Calibration and uncertainty analyses of the simulation results from the model were performed using Sequential Uncertainty Fitting Version 2 (SUFI2 ) in the SWAT calibration and uncertainty program (SWAT-CUP) (Abbaspour et al ., 2015). According to previous studies on hydrological modeling in alpine basins (Bhatta et al ., 2019; Mengyaun et al , 2019; Shuai et al ., 2019; Zhenchunet al ., 2013), 30 sensitive parameters were initially selected. Sixteen parameters with the highest sensitivity were then selected using the Latin hypercube and one-factor-at-a-time sampling (LH-OAT) method for calibration (Table 5 ). Due to limitations of space, we do not present any analysis of the calibration parameters. According to Abbaspour (2015), the model was calibrated using three iterations with 400 simulations (necessitating a total of 1200 simulations during calibration) using the Nash-Sutcliffe Efficiency (NSE) (Nash and Sutcliffe, 1970) and coefficient of determination (R 2) as the objective function. The range of each parameter was modified after each iteration, according to both new parameters suggested by SWAT-CUP and their reasonable physical ranges. The criteria proposed by Moriasi et al (2015) was adopted to classify model performance into the respective categories, “very good” (NSE > 0.80; PBIAS < ±5%), “good” (0.70 < NSE ≤ 0.80; ±5% ≤ PBIAS < ±10%), “satisfactory” (0.50 < NSE ≤ 0.70; ±10% ≤ PBIAS < ±15%), and “unsatisfactory” (NSE ≤ 0.50; PBIAS ≥ ±15%).

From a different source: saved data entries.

-- ==== Sys2Proof/Machine/Core.lean ====
section
/-! DEFINITION. The machine behind the host's interface (Host/Core.lean). -/

def Sys2Proof.core : Host.Core :=
  { State := Sys2Proof.Machine.State,
    Fault := Sys2Proof.Machine.Fault,
    Refusal := Sys2Proof.Machine.Refusal,
    step := Sys2Proof.Machine.step,
    reset := Sys2Proof.Machine.State.reset }
end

3.4 Precipitation data pre-processing

Before modeling, we preprocessed the precipitation data:
(1) The numbers of grids or stations with precipitation products of TRMM, IMERG, CMADS, and CFSR located in the YRSR are 200, 1027, 198, and 122, respectively. Considering that SWAT only uses data from the one weather station closest to the centroid of the sub-basin (Masih et al ., 2011; Villarán, 2014). It is impractical to divide the watershed into 1027 sub-watersheds and correspond thereto on a one-by-one basis. Therefore, virtual weather stations were constructed for each sub-basin (Ruan et al ., 2017; Tuoet al ., 2016). The specific methods are as follows:
(2) Considering that the starting period of SWAT-CUP calibration must be a whole year, the periods of coincidence of CMADS (1 January 2008 to 31 December 2016) and CFSR (1 January 1974 to 31 December 2014) data are only six years (1 January 2008 to 31 December 2013), deducting the warm-up period of the SWAT model (12 years), the final simulation time will be shorter (45 years), which does not reflect the quality of the data. Therefore, we added meteorological data from 1 January 2008 to 31 December 2010 and 1 January 2006 to 31 December 2007 for the warm-up of the SWAT model, so that the data time-span used for the simulation becomes six years (1 January 2008 to 31 December 2013).